theorem State.lock_setChan (s : State) (g u h x : Nat) (v : Chan) : (s.setChan g u v).lock h x = s.lock h x := by
  unfold State.lock State.setChan
  rw [State.grove_modGrove]
  split
  · next hh => subst hh; rfl
  · rfl

theorem State.timer_setLock (s : State) (g u h x : Nat) (v : Lock) : (s.setLock g u v).timer h x = s.timer h x := by
  unfold State.timer State.setLock
  rw [State.grove_modGrove]
  split
  · next hh => subst hh; rfl
  · rfl

theorem State.timer_setChan (s : State) (g u h x : Nat) (v : Chan) : (s.setChan g u v).timer h x = s.timer h x := by
  unfold State.timer State.setChan
  rw [State.grove_modGrove]
  split
  · next hh => subst hh; rfl
  · rfl

theorem Parks.setLock (a : Nat) (s : State) (g u : Nat) (v : Lock) (h : v.holder = (s.lock g u).holder) :
    Parks a s (s.setLock g u v) where
  rest := rfl
  thread := (Parks.refl a s).thread
  other _ _ := rfl
  grove x := by
    unfold State.setLock
    rw [State.grove_modGrove]
    split
    · next hx => subst hx; exact ⟨_, (s.grove x).chans, (s.grove x).timers, rfl⟩
    · exact (Parks.refl a s).grove x
  lock x k := by
    rw [State.lock_setLock_all]
    split
    · next hh => rw [hh.1, hh.2, h]
    · rfl
  chan x k := by rw [State.chan_setLock]
  timer x k := by rw [State.timer_setLock]; exact .refl _
  still x k _ := State.timer_setLock s g u x k v

theorem Parks.setChan (a : Nat) (s : State) (g u : Nat) (v : Chan) (h : v.msgs = (s.chan g u).msgs) :
    Parks a s (s.setChan g u v) where
  rest := rfl
  thread := (Parks.refl a s).thread
  other _ _ := rfl
  grove x := by
    unfold State.setChan
    rw [State.grove_modGrove]
    split
    · next hx => subst hx; exact ⟨(s.grove x).locks, _, (s.grove x).timers, rfl⟩
    · exact (Parks.refl a s).grove x
  lock x k := by rw [State.lock_setChan]
  chan x k := by
    rw [State.chan_setChan_all]
    split
    · next hh => rw [hh.1, hh.2, h]
    · rfl
  timer x k := by rw [State.timer_setChan]; exact .refl _
  still x k _ := State.timer_setChan s g u x k v

/-- A timer channel of grove g counts. -/
theorem Parks.setTimer {g : Nat} (s : State) (k : Nat) (v : Timer) (h : (s.timer g k).Passes v) : Parks g s (s.setTimer g k v) where
  rest := rfl
  thread := (Parks.refl g s).thread
  other _ _ := rfl
  grove x := by
    unfold State.setTimer
    rw [State.grove_modGrove]
    split
    · next hx => subst hx; exact ⟨(s.grove x).locks, (s.grove x).chans, _, rfl⟩
    · exact (Parks.refl g s).grove x
  lock x y := by
    unfold State.lock State.setTimer
    rw [State.grove_modGrove]
    split
    · next hx => subst hx; rfl
    · rfl
  chan x y := by
    unfold State.chan State.setTimer
    rw [State.grove_modGrove]
    split
    · next hx => subst hx; rfl
    · rfl
  timer x y := by
    unfold State.timer State.setTimer
    rw [State.grove_modGrove]
    split
    · next hx =>
      subst hx
      show ((mget {} (s.grove x).timers y).Passes (mget {} (mput {} (s.grove x).timers k v) y))
      rw [mget_mput]
      split
      · next hy => subst hy; exact h
      · exact .refl _
    · exact .refl _
  still x y hx := by
    unfold State.timer State.setTimer
    rw [State.grove_modGrove, if_neg hx]

theorem State.timAdvance_parks {g : Nat} (s : State) (k n : Nat) : Parks g s (s.timAdvance g k n) := by
  unfold State.timAdvance
  dsimp only
  split
  · exact .refl g s
  · next hc =>
    have arm : (s.timer g k).armed = true := by
      simp only [Bool.or_eq_true, Bool.not_eq_true', not_or, Bool.not_eq_false] at hc
      exact hc.1.1.2
    have no : ∀ c d, (s.timer g k).armed = false → c = (s.timer g k).cnt ∧ d = (s.timer g k).due :=
      fun c d h => by rw [arm] at h; cases h
    split
    · exact .setTimer s k _ ⟨_, _, (s.timer g k).edges, rfl, no _ _⟩
    · exact .setTimer s k _ ⟨_, (s.timer g k).due, (s.timer g k).edges, rfl, no _ _⟩

theorem State.timEdges_parks {g : Nat} (s : State) (ns k : Nat) : Parks g s (s.timEdges g ns k) := by
  have one : ∀ e, Parks g s (s.setTimer g k { s.timer g k with edges := e }) :=
    fun e => .setTimer s k _ ⟨(s.timer g k).cnt, (s.timer g k).due, e, rfl, fun _ => ⟨rfl, rfl⟩⟩
  unfold State.timEdges
  dsimp only
  exact .ite _ (.refl g s) (.ite _ (one _) (one _))

theorem State.timersAdvance_parks {g : Nat} (s : State) (src n : Nat) : Parks g s (s.timersAdvance g src n) :=
  .foldl _ _ (fun s k _ => .ite _ (State.timAdvance_parks s k n) (.refl g s)) s

theorem State.timCycles_parks {g : Nat} : ∀ (l : List Nat) (s : State) (p : Nat), Parks g s (s.timCycles g p l)
  | [], s, _ => .refl g s
  | q :: l, s, _ =>
    Parks.trans
      (((State.timersAdvance_parks s 0 _).trans (State.timersAdvance_parks _ 1 1)).trans
        (.foldl _ _ (fun s k _ => State.timEdges_parks s _ k) _))
      (State.timCycles_parks l _ q)

/-- The cycles of a grove that begin change only the counts and edges of its timer channels. -/
theorem State.timReach_parks {g : Nat} (s : State) (b : Nat) : Parks g s (s.timReach g b) :=
  .ite _ (.refl g s) (State.timCycles_parks _ s _)

/-- Cycles of a grove leave every thread. -/
theorem State.timReach_thread (s : State) (g b x : Nat) : (s.timReach g b).thread x = s.thread x := by
  have keep : ∀ (α : Type) (f : State → α → State) (hf : ∀ s a, (f s a).thread x = s.thread x) (l : List α) (s : State),
      (l.foldl f s).thread x = s.thread x := by
    intro α f hf l
    induction l with
    | nil => intro s; rfl
    | cons a l ih => intro s; exact (ih _).trans (hf s a)
  have adv : ∀ (s : State) (k n : Nat), (s.timAdvance g k n).thread x = s.thread x := by
    intro s k n
    unfold State.timAdvance
    dsimp only
    split
    · rfl
    · split <;> rfl
  have all : ∀ (s : State) (src n : Nat), (s.timersAdvance g src n).thread x = s.thread x := by
    intro s src n
    refine keep _ _ (fun s k => ?_) _ s
    split
    · exact adv s k n
    · rfl
  have edge : ∀ (s : State) (ns k : Nat), (s.timEdges g ns k).thread x = s.thread x := by
    intro s ns k
    unfold State.timEdges
    dsimp only
    split
    · rfl
    · split <;> rfl
  have cyc : ∀ (l : List Nat) (s : State) (p : Nat), (s.timCycles g p l).thread x = s.thread x := by
    intro l
    induction l with
    | nil => intro s p; rfl
    | cons q l ih =>
      intro s p
      refine (ih _ q).trans ?_
      unfold State.timCycle
      exact (keep _ _ (fun s k => edge s _ k) _ _).trans ((all _ 1 1).trans (all s 0 _))
  unfold State.timReach
  split
  · rfl
  · exact cyc _ s _

/-- A wait of the first case of R262 that ends leaves everything else of the thread and the unit. -/
theorem State.cancelWait_parks {g : Nat} (s : State) (th : Nat) (hg : thG th = g) : Parks g s (s.cancelWait th) := by
  have fin : ∀ v : State, Parks g v (v.modThread th (fun t => { t with wait := .ready, outst := none, sendW := 0 })) :=
    fun v => Parks.modThread v th _ hg (.of ⟨.ready, none, 0, (v.thread th).parkReq, (v.thread th).halted, (v.thread th).hcause,
      (v.thread th).haltReq, (v.thread th).step, rfl⟩ (fun _ _ h => by cases h))
  have go : ∀ v : State, Parks g v (match (v.thread th).wait with
      | .lock _ | .event _ | .chanR _ | .chanW _ => v.modThread th (fun t => { t with wait := .ready, outst := none, sendW := 0 })
      | _ => v) := by
    intro v
    split
    · exact fin v
    · exact fin v
    · exact fin v
    · exact fin v
    · exact .refl g v
  unfold State.cancelWait
  refine Parks.trans ?_ (go _)
  dsimp only
  split
  · exact .setLock _ _ _ _ _ rfl
  · exact .setChan _ _ _ _ _ rfl
  · exact .setChan _ _ _ _ _ rfl
  · exact .refl g s

theorem State.parkCheck_parks {g : Nat} (s : State) (th : Nat) (hg : thG th = g) : Parks g s (s.parkCheck th) := by
  unfold State.parkCheck
  refine .ite _ ((State.cancelWait_parks s th hg).trans (Parks.modThread _ th _ hg ?_)) (.refl g s)
  exact (Thread.Bystander.of ⟨.parked, _, _, false, _, _, _, _, rfl⟩ (fun _ _ h => by cases h)).trans (.stopHalt _)

theorem State.waitCheck_parks {g : Nat} (s : State) (th : Nat) (hg : thG th = g) : Parks g s (s.waitCheck th) := by
  unfold State.waitCheck
  exact .ite _ (State.cancelWait_parks s th hg) (.refl g s)

/-- The threads that threadsOf names are of the grove, and satisfy the condition. -/
theorem State.mem_threadsOf {s : State} {g : Nat} {f : Thread → Bool} {x : Nat} (h : x ∈ s.threadsOf g f) :
    thG x = g ∧ f (s.thread x) = true := by
  unfold State.threadsOf at h
  simp only [List.mem_filter, List.mem_map, Bool.and_eq_true, decide_eq_true_eq] at h
  obtain ⟨⟨e, ⟨-, ⟨hg, -⟩, -⟩, rfl⟩, hf⟩ := h
  exact ⟨hg, hf⟩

_ _ _ _ _ _ _

EXERCISE PROMPT: Reproduce only the lines above, starting at the line with "timer channels. -/" and ending at the line with "have keep : ∀", exactly as written.

RESPONSE FOR THIS EXERCISE:
/-- The cycles of a grove that begin change only the counts and edges of its timer channels. -/
theorem State.timReach_parks {g : Nat} (s : State) (b : Nat) : Parks g s (s.timReach g b) :=
  .ite _ (.refl g s) (State.timCycles_parks _ s _)

/-- Cycles of a grove leave every thread. -/
theorem State.timReach_thread (s : State) (g b x : Nat) : (s.timReach g b).thread x = s.thread x := by
  have keep : ∀ (α : Type) (f : State → α → State) (hf : ∀ s a, (f s a).thread x = s.thread x) (l : List α) (s : State),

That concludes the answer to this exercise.